Nella pubblicazione di Agreste viene riportato che nella Champagne la vendemmia è iniziata a metà agosto, con una maturazione eccezionale. Ma dopo alcune avversità climatiche, e quindi gelate nell’Aisne, grandine e siccità a partire da marzo, il raccolto si preannuncia ridotto della metà sul 2025 e la media quinquennale, con il peso dei grappoli che ha raggiunto il livello più basso degli ultimi 20 anni.
In Borgogna e nel Beaujolais, grandine, siccità e ondate di calore hanno fortemente ridotto un potenziale inizialmente elevato. In Borgogna, il Pinot Nero, particolarmente colpito, registra perdite superiori al 50%. Nel Beaujolais, la vendemmia è iniziata intorno al 13 agosto, confermando rese storicamente basse.
Nel bordolese, invece, le recenti precipitazioni di fine agosto hanno avuto effetti favorevoli sulla produzione, attenuando le conseguenze dell’ondata di caldo e della siccità prolungata. I Crémant, raccolti precocemente, fanno registrare rese soddisfacenti. Nonostante la riduzione di quasi 5.000 ettari di vigneti in produzione sull’ultima vendemmia (-5%), favorita dal programma nazionale di sostegno alla riduzione del potenziale viticolo, la produzione dovrebbe aumentare del 10% rispetto ai livelli molto bassi del 2025 grazie a rese migliori, pur rimanendo ben al di sotto della media 2021-2025 (-11%).
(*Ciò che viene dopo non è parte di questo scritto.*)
-- ==== Sys2Proof/Machine/Rake.lean ====
section
/-! DEFINITION. The service of the shared Rake engines (R149 to R151, R153) and the totals (R155). -/

namespace Sys2Proof.Machine

/-! ### Service -/

/-- The earliest result of a Rake engine. -/
def RkeSt.nextDue (r : RkeSt) : Option Nat := minOpt (r.runs.map (·.due))

/-- The stride at which the next service starts (R150): once the occupancy of the last is over; the odd core's command not
in the stride of its arrival, in which the even core's, served first, may still arrive (log entry 84). -/
def RkeSt.startStride (r : RkeSt) (j : RkeJob) : Nat :=
  max (max r.stride r.busyUntil) (if j.core % 2 = 1 then j.arrival + 1 else j.arrival)

/-- RKE_SERVICE_START (R150, R166, R168): engine `engine` starts the next command in order of arrival once its occupancy has
ended. The command's inputs are read here; `ecc` is the outcome of their reads, in the order of R144 (descriptor, tile,
bitmap, rows of A) or of the two bitmaps of an RMASK. -/
def execRkeServiceStart (engine : Nat) (ecc : Ecc) (s : State) : Res :=
  if 48 ≤ engine then .fault .noSuchUnit
  else
    let r := s.rke engine
    match r.queue with
    | [] => .next s
    | j :: rest =>
      let t := r.startStride j
      if !s.hasRake engine || s.scratched || !above? r.nextDue t then .next s
      else
        let w := j.cmd.word
        let reads := (s.rkeCompute j.core w).1.map fun q => (2, tmOff j.core q.1, q.2)
        match eccRanges reads ecc s with
        | (false, s) => .next s
        | (true, s) =>
          let o := s.rkeCompute j.core w
          let run : RkeRun := ⟨j, t + 24, o.1.map fun q => .tm q.1 q.2, [], o.2⟩
          .next (s.setRke engine { r with queue := rest, stride := t, busyUntil := t + 16, runs := r.runs ++ [run],
                                          ahead := r.ahead + (t - r.stride) })

/-- RKE_RESULT (R149, R153): 24 strides after the start of its service the earliest command writes its area, its record
and its slot, enters the totals, and posts. `ecc` is the outcome of the reads with which TM merges the partial words (R160). -/
def execRkeResult (engine : Nat) (ecc : Ecc) (s : State) : Res :=
  if 48 ≤ engine then .fault .noSuchUnit
  else
    let r := s.rke engine
    match r.runs with
    | [] => .next s
    | x :: rest =>
      if !s.hasRake engine || s.scratched then .next s
      else
        let n := x.job.core
        let w := x.job.cmd.word
        let o := x.result
        let s := s.setRke engine { r with runs := rest, stride := max r.stride x.due, ahead := r.ahead + (x.due - r.stride) }
        match s.applyEffects n x.job.cmd.ord (o.writes.map fun p => ⟨.tm p.1 p.2.1, p.2.2, ones (8 * p.2.1)⟩) ecc with
        | (false, s) => .next s
        | (true, s) =>
          let s := if CoreOp.of w = some .rmask ∧ w.testBit 18 then s.writeSlot n (bits w 19 3) (summaryCode o.status 0 0 0)
            else s
          let s := (s.incSat Obj.rakeOverTotal n 0 64 o.overs).incSat Obj.rakeOorTotal n 0 64 o.oor
          let s := (s.incSat Obj.rakeMalformedTotal n 0 64 o.malformed).incSat Obj.rmaskOutsideTotal n 0 64 o.outside
          let c := s.core n
          let s := s.setCore n { c with rkeOut := c.rkeOut - 1 }
          .next (s.post n w x.job.cmd.pos x.job.cmd.ord)

/-- RAKE_TOTAL_CLEAR (R155): a write of a core number or 0xFF to 2090.05; a core without a Rake engine, or any other
value, is refused and changes nothing. -/
def execRakeTotalClear (value : Nat) (s : State) : Res :=
  let clear (s : State) (n : Nat) : State :=
    (((s.wr Obj.rakeOverTotal n 0).wr Obj.rakeOorTotal n 0).wr Obj.rakeMalformedTotal n 0).wr Obj.rmaskOutsideTotal n 0
  if !s.hasCompute then .next s
  else if value = 0xFF then
    .next (((((s.clearObj Obj.rakeOverTotal).clearObj Obj.rakeOorTotal).clearObj Obj.rakeMalformedTotal).clearObj
      Obj.rmaskOutsideTotal).wr Obj.rakeTotalClear 0 1)
  else if s.hasRake (value / 2) && s.hasCore value then .next ((clear s value).wr Obj.rakeTotalClear 0 1)
  else .next s

end Sys2Proof.Machine
end

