-- ==== Sys2Proof/Machine/Cdp.lean ====
section
/-! DEFINITION. The dictionary engine and CDP (R416 to R429): messages, sessions and sequence numbers, the operations, and the
session keys (R510). A write of a CMD object runs the action of that object's own command. -/

namespace Sys2Proof

/-! ### The header (R417) -/

/-- OP. -/
def CdpMsg.op (m : CdpMsg) : Nat := Machine.bits m.hdr 224 8
/-- SESSION. -/
def CdpMsg.session (m : CdpMsg) : Nat := Machine.bits m.hdr 192 16
/-- SEQ. -/
def CdpMsg.seq (m : CdpMsg) : Nat := Machine.bits m.hdr 160 32
/-- GROUP and MEMBER, as an object number. -/
def CdpMsg.code (m : CdpMsg) : Nat := Machine.bits m.hdr 144 16 * 2 ^ 8 + Machine.bits m.hdr 136 8
/-- INDEX. -/
def CdpMsg.index (m : CdpMsg) : Nat := Machine.bits m.hdr 96 32
/-- OFFSET. -/
def CdpMsg.offset (m : CdpMsg) : Nat := Machine.bits m.hdr 64 32
/-- LENGTH. -/
def CdpMsg.len (m : CdpMsg) : Nat := Machine.bits m.hdr 48 16

/-- The client a source is kept under (R423): its address and port, or its device ID. -/
def CdpMsg.peer (m : CdpMsg) : Nat := if m.via = 2 then m.addr else m.addr * 2 ^ 16 + m.udpPort

end Sys2Proof

namespace Sys2Proof.Machine

/-! ### Messages (R417, R418) -/

/-- READ (R418). -/
def opRead : Nat := 0x01
/-- WRITE. -/
def opWrite : Nat := 0x02
/-- DESCRIBE. -/
def opDescribe : Nat := 0x03
/-- NEXT. -/
def opNext : Nat := 0x04
/-- NV_WRITE. -/
def opNvWrite : Nat := 0x10
/-- NV_ERASE. -/
def opNvErase : Nat := 0x11
/-- SESSION_OPEN. -/
def opSessionOpen : Nat := 0x20
/-- SESSION_FINISH. -/
def opSessionFinish : Nat := 0x21
/-- SESSION_CLOSE. -/
def opSessionClose : Nat := 0x22
/-- IMAGE_WRITE. -/
def opImageWrite : Nat := 0x30

/-- The operations of R418. -/
def knownOps : List Nat :=
  [opRead, opWrite, opDescribe, opNext, opNvWrite, opNvErase, opSessionOpen, opSessionFinish, opSessionClose, opImageWrite]

/-- Whether a message keeps the form of R417: VERSION, a known OP, the reserved fields and those of replies 0, LENGTH at most
1,024 and in agreement with the payload, a tag where AUTH says so. -/
def msgFormed (m : CdpMsg) : Bool :=
  bits m.hdr 232 8 == 1 && knownOps.contains m.op && !m.hdr.testBit 223 && !m.hdr.testBit 221 && bits m.hdr 216 5 == 0
    && bits m.hdr 208 8 == 0 && bits m.hdr 128 8 == 0 && bits m.hdr 0 48 == 0 && decide (m.len ≤ 1024)
    && m.payload.length == (if m.op = opRead then 0 else m.len) && m.tag.isSome == m.hdr.testBit 222

/-- The tag over a header and a payload under a session key (R422). -/
def cdpTag (key : Nat) (bs : List Byte) : Nat := Config.hmacSm3 key bs % 2 ^ 256

/-! ### The transports (R416) -/

/-- Whether a message reaches the dictionary engine: over UDP at a host port that is UP, on IPv4 only where B500.01 accepts
it; over the fabric in an MGT frame of KIND 0xC0, where B500.01 accepts it and the module is neither scratched, in RECOVERY
nor in DEEP REST (R416, R439, R496, R507). -/
def State.cdpArrives (s : State) (m : CdpMsg) : Bool :=
  s.hostAlive
    && (if m.via = 2 then
          m.mgt == 0xC0 * 2 ^ 184 && (s.rd Obj.cdpConfig 0).testBit 1 && !s.scratched && s.boot != .recovery && s.power != 3
        else s.hostPort m.hp == 1 && (m.via != 1 || (s.rd Obj.cdpConfig 0).testBit 0))

/-- The header of a reply (R417): the request's with REPLY, the status and the reply's LENGTH. -/
def cdpReplyHdr (m : CdpMsg) (auth dup : Bool) (status session n : Nat) : Nat :=
  0xCD50 * 2 ^ 240 + 2 ^ 232 + m.op * 2 ^ 224 + 2 ^ 223 + b2n auth * 2 ^ 222 + b2n dup * 2 ^ 221 + status % 2 ^ 8 * 2 ^ 208
    + session % 2 ^ 16 * 2 ^ 192 + m.seq * 2 ^ 160 + bits m.hdr 136 24 * 2 ^ 136 + bits m.hdr 64 64 * 2 ^ 64 + n % 2 ^ 16 * 2 ^ 48

/-- Sends a reply to a request's client: over the fabric in an MGT frame of `s0`, the module as the request found it, unless
the module has been scratched; the tag follows under a session key. -/
def State.cdpSend (s s0 : State) (m : CdpMsg) (key : Option Nat) (bs : List Byte) : State :=
  let all := match key with | some k => bs ++ leBytes 32 (cdpTag k bs) | none => bs
  if m.via ≠ 2 then s.send (.reply (m.via * 2 ^ 144 + m.peer) all)
  else if s.scratched then s
  else s.send (.frame { hdr := s0.routing m.addr s0.mgtTc 0 false all.length + 0xC0 * 2 ^ 184, payload := all })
In Linguadoca-Rossiglione, infine, nonostante una riduzione delle superfici in produzione stimata in oltre 5.000 ettari (pari al -3%), la produzione dovrebbe registrare un aumento del +5% sullo scarso raccolto 2025, grazie a rese migliori, pur rimanendo inferiore del -8% sulla media 2021-2025. Un incremento che cela, tuttavia, forti disparità a livello locale, legate al ricorso all’irrigazione da parte delle aziende agricole, con vigneti duramente colpiti dalla siccità nel Rossiglione.